People about the evidence
I realize that teaching people about the evidence is not sufficient. Real-life tales can give people the strength to put evidence into motion. So I write testimonials, written by partners and care providers, that promote the use of the evidence-based practice. For examples of recommendations,
Another source for you at Evidence Based Birth are printable practice bulletins. Those are 1-2 page, printable versions of my articles that are written in the language of healthcare providers. You can print these off and use them to start discussions with your care provider about evidence-based care. To see a list of possible printable practice announcements,
Why should I care about whether or not my birth is evidence-based?
Nursing scholars are in a unique position to discern what is going on in the mothership care system with a fresh, honest view. I asked a nursing scholar who is currently in her OB clinical rotation to bestow her opinion about why you should consider evidence-based birth:
Kara Lester, a BSN healing scholar, writes:
Many pregnant moms
“As a healing student currently in my OB turn, I have met many pregnant moms during the semester. Some are well-educated, while others have more limited knowledge about pregnancy. It is so important for partners to be active partners in their care because it gives them freedom within the healthcare setting.
Women who are aware of the evidence and options available will have more confidence when it comes to voicing their thoughts and feelings to healthcare providers.
“Also as healthcare providers, we need to allow women to get more involved in their care by giving them the facts and making them decide what option is best for their location. During one of my clinical rotations, I sat in a birthing class with a first-time pregnant couple also saw firsthand that as their experience grew, so did their confidence.
Comfortable in their choices
As the couple became more interested, they started to feel more comfortable in their choices. It was really neat to see their transformation from being quiet and eager to calm and confident. Witnessing this reminded me that as an active participant you really can influence the care you receive and present the outcome of your stay.”
What can I do next?
You have previously taken a great initial step by reading what evidence-based care involves. However, here’s a small secret I’m going to tell you.
Seldom your care
Seldom your care providers force not know on the evidence, or they strength choose to ignore the evidence. Why? We don’t know exactly why, but there are many possible causes.
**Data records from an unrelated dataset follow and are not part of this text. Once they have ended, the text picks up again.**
/-- The tide generator and its registers (02). -/
structure TideSt where
  cfg : TideCfg := ⟨0, 0, 0xFFFF, 0xFFFF, 0⟩
  pCfg : Option TideCfg := none
  counting : Bool := false
  running : Bool := false
  now : TideNo := 0
  periods : Nat := 0
  start : Nat := 0
  len : Nat := 4000
  stepped : Bool := false
  pStep : Int := 0
  measureAgain : Bool := false
  relock : Bool := false
  relockTide : Bool := false
  lastEdge : Option Nat := none
  lockRun : Nat := 0
  locked : Bool := false
  lastFollowed : Nat := 0
  holdRun : Nat := 0
  holdover : Bool := false
  refPhase : Nat := 0
  onBackup : Bool := false
  sincePrimary : Nat := 0
  sinceBackup : Nat := 0
  firstOff : Option Int := none
  skew : U16 := 0
  skewNow : Bool := false
  skewRun : Nat := 0
  mismatch : Bool := false
  overrun : Bool := false
  slip : Bool := false
  inLost : Bool := false
  holdEntered : Bool := false
  skewHigh : Bool := false
  capHi : U16 := 0
  capCycle : BitVec 12 := 0
  withheldE : Bool := false
  withheldW : Bool := false
  swappedE : Bool := false
  swappedW : Bool := false
  swapTide : U32 := 0
  overruns : Nat := 0
  steps : Nat := 0
  asym : Tab U16 := []
  pAsym : Tab U16 := []
  pulse : Option (Nat × Nat) := none
deriving DecidableEq, Repr

/-! ## Mailboxes and UCI (12) -/

/-- A mailbox channel (12 Table 12-2) with its binding (Table 12-7). -/
structure ChanSt where
  full : Bool := false
  rejected : Bool := false
  aborted : Bool := false
  len : BitVec 13 := 0
  bind : Option Binding := none
deriving DecidableEq, Repr

/-- A reply that firmware has made for a command channel (12 R323 to R325). -/
structure Reply where
  ch : Nat
  code : U16
  tag : U32
  job : Byte
  status : U16
  accept : TideNo
  effect : Option TideNo
  body : List Byte
  part : Nat
deriving DecidableEq, Repr

/-- What a command waits for before its reply (12 R324, R331, R339, 13 R355, 14 R376, 17 R430). -/
inductive Await where
  | transfer (id : Nat)
  | fence (o : FenceObj)
  | zeroize
  | power
  | sampler (part : Nat)
  | handover
deriving DecidableEq, Repr

/-- A command taken whose reply is not posted yet. -/
structure Waiting where
  reply : Reply
  what : Await
deriving DecidableEq, Repr

/-- A transfer of a mover for a command (12 R331), or a tile access (04 R115). -/
inductive Xfer where
  | holdWrite (job : Nat) (addr : Nat) (data : List Byte)
  | holdRead (job : Nat) (addr len : Nat)
  | quayWrite (h : Half) (addr : Nat) (data : List Byte)
  | quayRead (h : Half) (addr len : Nat)
  | tileRead (tile first count : Nat)
  | tileWrite (tile first : Nat) (images : List (BitVec 128))
deriving DecidableEq, Repr

/-- The answer on the bus that asked last (11 R312, R313, 12 R318, 14 R373). -/
inductive BusResp where
  | words (who : Nat) (ws : List U32)
  | completerAbort (f : Nat)
  | rgmiiReply (op tag : Byte) (ws : List U32)
  | rgmiiError (tag code : Byte)
  | spdm (p : SpdmPort) (code : Byte) (bytes : List Byte)
  | spdmError (p : SpdmPort) (code : Byte)
  | dataObject (p : SpdmPort) (measurements : List (Byte × List Byte)) (signature : Option (BitVec 768))
deriving DecidableEq, Repr

/-- LANE_STATE or LANE_LOOP, accepted and waiting for its boundary (12 R330). -/
inductive LaneCmd where
  | state (target st dozeDelay : Nat)
  | loop (b kind pattern : Nat)
deriving DecidableEq, Repr

/-- The mailboxes and the command interface; `pLanes` are the lane commands that wait for their boundary, and `landed` the
writes of finished transfers, which the data plane sees from it (12 R331). -/
structure MboxSt where
  opened : Bool := false
  locked : Bool := false
  uciReady : Bool := false
  chans : Tab ChanSt := []
  slots : Mem := []
  replies : List Reply := []
  waiting : List Waiting := []
  xfers : Tab Xfer := []
  xferDone : List Nat := []
  busy : List Nat := []
  fwId : U32 := 0
  resp : Option BusResp := none
  aer : List Nat := []
  pLanes : List LaneCmd := []
  landed : List Xfer := []
deriving DecidableEq, Repr

/-! ## Faults (13) -/

/-- A source's counting (13 R346). -/
structure SourceSt where
  n : Nat
  wLog2 : Nat
  count : Nat := 0
  start : TideNo := 0
  pCfg : Option (Nat × Nat) := none
deriving DecidableEq, Repr

/-- The scope of a Breakwater action (13 Table 13-8a). -/
inductive BwScope where
  | berths (bs : List Nat)
  | half (h : Half)
  | pkg
deriving DecidableEq, Repr

/-- A fault record (13 Table 13-6); a Breakwater record has its scope. -/
structure Rec where
  seq : Nat
  source : U16
  cls : Nat
  action : Nat
  first : TideNo
  merge : Nat
  isOpen : Bool
  overflow : Bool
  last : TideNo
  count : Nat
  detail : U64
  localDone : Bool
  scope : Option BwScope
deriving DecidableEq, Repr

/-- A fence (13 R355). -/
structure FenceSt where
  obj : FenceObj
  boundary : TideNo
  active : Bool
  empty : Bool
  enableAt : Option TideNo
  internal : Bool
deriving DecidableEq, Repr

/-- A field repair log entry (13 Table 13-16) less its signature, which is a Config function of the rest. -/
structure RepairEntry where
  seq : Nat
  boot : Nat
  tide : TideNo
  kind : Nat
  unit : Nat
  index : Nat
  addr : Nat
  source : U16
deriving DecidableEq, Repr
It may be that any care providers are too busy and make not have the opportunity to celebrate up with the most up-to-date research. Or possibly they can’t access the confirmation.
Or maybe they just fancy to do things the way they have always made them.
So here is my preparation assignment for you: Ask your care provider about the evidence.
What are the risks? What are the benefits? Are there any other benefits that I should consider?
Ultimately, I believe that the power to move towards evidence-based care is in your support the hands of significant women and their children. In 2013, we expect these numbers to multiply. the regional or national level including, an association committed to promoting evidence-based motherliness care in the U.S.
women stand up
Who knows? Maybe, if enough women stand up to direct the best care evidence-based care–we can make birth safer and more enjoyable for us and our babies on a national scale.
Thoughts for discussion: Why do you think evidence-based care is important? Does understanding the evidence make you feel more confident in your choices?
is an Assistant Professor of Nursing and teaches ethnopharmacology to undergraduate nursing students? She recently received the Marie Cowan Promising Young Investigator Award of the American Heart Association, and she is the principal investigator on an analysis grant from the National Institutes of Health
. In 2012, Rebecca founded and joined the governing board of a non-profit organization dedicated to developing evidence-based care for women and babies. You can follow Rebecca’s articles on Evidence-Based Birth.